The Dirty, the Dull and the Dangerous

06 September 2022 4 minute read
Written by Steve Roberts

This article was originally published in the September issue of the Energy Voice supplement.

Interesting as it is to ponder flying or subsea drones, or even walking past a robot on an offshore platform, the future of the North Sea is just as much about strides in data and digitalisation.

However there are some areas where we can expect an increased presence from our mechanical counterparts. The “three Ds”, as Steve Roberts, head of Offshore 4.0 at the Net Zero Technology Centre (NZTC), puts it, is where to look. “I think there’s great opportunity to try to digitise and use robots and remote operations to carry out all our inspections and some maintenance programmes.

We’re trying to develop and extend the ability of robots to work offshore to carry out some of those maintenance and certainly inspection tasks, particularly in hazardous environments, subsea, etc., so we don’t have to put humans in dangerous positions. “We’re trying to automate the dirty, the dangerous and dull tasks – the three Ds – to enable humans to focus on where they best add value.” Robotics includes robotics in the air beyond line-of-sight drones which can carry out maintenance tasks.

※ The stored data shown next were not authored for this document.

theorem State.acceptPlan_onward (h : s0.Onward kq kw s) {v : Word} : s0.Onward kq kw (State.acceptPlan s v) := by
  unfold State.acceptPlan
  try dsimp only
  repeat' first | with_reducible assumption | (show kq → _ ∉ settings; first | exact False.elim | (with_reducible assumption) | exact fun _ => by decide | exact fun _ => mapReg_not_setting _ | exact fun _ => (by unfold gcBusy; split <;> decide) | exact fun _ => not_setting (lo := 272) (by decide) (by omega) | exact fun _ => not_setting (lo := 88) (by decide) (by omega) | exact fun _ => not_setting (lo := 64) (by decide) (by omega) | exact fun _ => not_setting (lo := 96) (by decide) (by omega) | exact fun _ => (by rw [rowOf_id]; first | assumption | exact not_setting (lo := 64) (by decide) (by omega) | exact not_setting (lo := 272) (by decide) (by omega)) | exact fun _ => not_setting (lo := 32) (by decide) (by omega)) | with_reducible apply State.setFld_onward | with_reducible apply State.beginPlan_onward | with_reducible apply onward_ite | fail_if_no_progress with_reducible refine onward_mk ?_ rfl rfl rfl rfl rfl rfl rfl rfl rfl rfl rfl rfl rfl rfl | split | dsimp only

theorem State.vack_onward (h : s0.Onward kq kw s) {v : Word} : s0.Onward kq kw (State.vack s v) := by
  unfold State.vack
  try dsimp only
  repeat' first | with_reducible assumption | (show kq → _ ∉ settings; first | exact False.elim | (with_reducible assumption) | exact fun _ => by decide | exact fun _ => mapReg_not_setting _ | exact fun _ => (by unfold gcBusy; split <;> decide) | exact fun _ => not_setting (lo := 272) (by decide) (by omega) | exact fun _ => not_setting (lo := 88) (by decide) (by omega) | exact fun _ => not_setting (lo := 64) (by decide) (by omega) | exact fun _ => not_setting (lo := 96) (by decide) (by omega) | exact fun _ => (by rw [rowOf_id]; first | assumption | exact not_setting (lo := 64) (by decide) (by omega) | exact not_setting (lo := 272) (by decide) (by omega)) | exact fun _ => not_setting (lo := 32) (by decide) (by omega)) | with_reducible apply State.setFld_onward | with_reducible apply State.nextReq_onward | with_reducible apply onward_ite | fail_if_no_progress with_reducible refine onward_mk ?_ rfl rfl rfl rfl rfl rfl rfl rfl rfl rfl rfl rfl rfl rfl | split | dsimp only

theorem State.vreqLost_onward (h : s0.Onward kq kw s) : s0.Onward kq kw (State.vreqLost s) := by
  unfold State.vreqLost
  try dsimp only
  repeat' first | with_reducible assumption | (show kq → _ ∉ settings; first | exact False.elim | (with_reducible assumption) | exact fun _ => by decide | exact fun _ => mapReg_not_setting _ | exact fun _ => (by unfold gcBusy; split <;> decide) | exact fun _ => not_setting (lo := 272) (by decide) (by omega) | exact fun _ => not_setting (lo := 88) (by decide) (by omega) | exact fun _ => not_setting (lo := 64) (by decide) (by omega) | exact fun _ => not_setting (lo := 96) (by decide) (by omega) | exact fun _ => (by rw [rowOf_id]; first | assumption | exact not_setting (lo := 64) (by decide) (by omega) | exact not_setting (lo := 272) (by decide) (by omega)) | exact fun _ => not_setting (lo := 32) (by decide) (by omega)) | with_reducible apply State.setFld_onward | with_reducible apply State.raise_onward | with_reducible apply State.setPlan_onward | with_reducible apply State.nextReq_onward | with_reducible apply onward_ite | fail_if_no_progress with_reducible refine onward_mk ?_ rfl rfl rfl rfl rfl rfl rfl rfl rfl rfl rfl rfl rfl rfl | split | dsimp only

theorem execVreqTimeout_onward (h : s0.Onward kq kw s) {t : Nat} : ResOnward kq kw s0 (execVreqTimeout t s) := by
  unfold execVreqTimeout
  try dsimp only
  repeat' first | with_reducible assumption | with_reducible exact onward_fault | with_reducible exact onward_refused | with_reducible apply onward_next | with_reducible apply State.tick_onward | with_reducible apply State.vreqLost_onward | with_reducible apply onward_ite | split | dsimp only

theorem State.exceeded_onward (h : s0.Onward kq kw s) {die unit value limit : Nat} : s0.Onward kq kw (State.exceeded s die unit value limit) := by
  unfold State.exceeded
  try dsimp only
  repeat' first | with_reducible assumption | with_reducible apply State.raise_onward | with_reducible apply onward_ite | split | dsimp only

theorem State.setMon_onward (h : s0.Onward kq kw s) {die type index a b : Nat} : s0.Onward kq kw (State.setMon s die type index a b) := by
  unfold State.setMon
  try dsimp only
  repeat' first | with_reducible assumption | (show kq → _ ∉ settings; first | exact False.elim | (with_reducible assumption) | exact fun _ => by decide | exact fun _ => mapReg_not_setting _ | exact fun _ => (by unfold gcBusy; split <;> decide) | exact fun _ => not_setting (lo := 272) (by decide) (by omega) | exact fun _ => not_setting (lo := 88) (by decide) (by omega) | exact fun _ => not_setting (lo := 64) (by decide) (by omega) | exact fun _ => not_setting (lo := 96) (by decide) (by omega) | exact fun _ => (by rw [rowOf_id]; first | assumption | exact not_setting (lo := 64) (by decide) (by omega) | exact not_setting (lo := 272) (by decide) (by omega)) | exact fun _ => not_setting (lo := 32) (by decide) (by omega)) | with_reducible apply State.setReg_onward | with_reducible apply onward_ite | split | dsimp only

theorem State.measure_onward (h : s0.Onward kq kw s) {die pair drift refCount : Nat} : s0.Onward kq kw (State.measure s die pair drift refCount) := by
  unfold State.measure
  try dsimp only
  repeat' first | with_reducible assumption | with_reducible apply State.setMon_onward | with_reducible apply State.raise_onward | with_reducible apply State.exceeded_onward | with_reducible apply onward_ite | fail_if_no_progress with_reducible refine onward_mk ?_ rfl rfl rfl rfl rfl rfl rfl rfl rfl rfl rfl rfl rfl rfl | split | dsimp only

theorem execAgeMeasure_onward (h : s0.Onward kq kw s) {t die pair drift refCount : Nat} : ResOnward kq kw s0 (execAgeMeasure t die pair drift refCount s) := by
  unfold execAgeMeasure
  try dsimp only
  repeat' first | with_reducible assumption | with_reducible exact onward_fault | with_reducible exact onward_refused | with_reducible apply onward_next | with_reducible apply State.tick_onward | with_reducible apply State.measure_onward | with_reducible apply onward_ite | split | dsimp only

theorem State.eye_onward (h : s0.Onward kq kw s) {lane height width : Nat} : s0.Onward kq kw (State.eye s lane height width) := by
  unfold State.eye
  try dsimp only
  repeat' first | with_reducible assumption | with_reducible apply State.setMon_onward | with_reducible apply State.exceeded_onward | with_reducible apply onward_ite | split | dsimp only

Below the surface, drones can be developed to do tasks such as welding and inspections, and then there are robots on platforms where operators like TotalEnergies, working with the NZTC, have carried out trials in the North Sea. Operators are keen to see such concepts demonstrated in operation offshore, overcoming the hurdles associated with that, Roberts reports. “We’ve had robots from various companies allowed offshore to try tasks, so we set them a test path around an offshore platform to see if they can cope in the conditions. “All robots need to be able to work in the harsh – back to the three Ds – dirty conditions, sometimes slippy conditions and they’ve got work repeatedly and reliably before industry would take them up. So these tests are important to demonstrate that.”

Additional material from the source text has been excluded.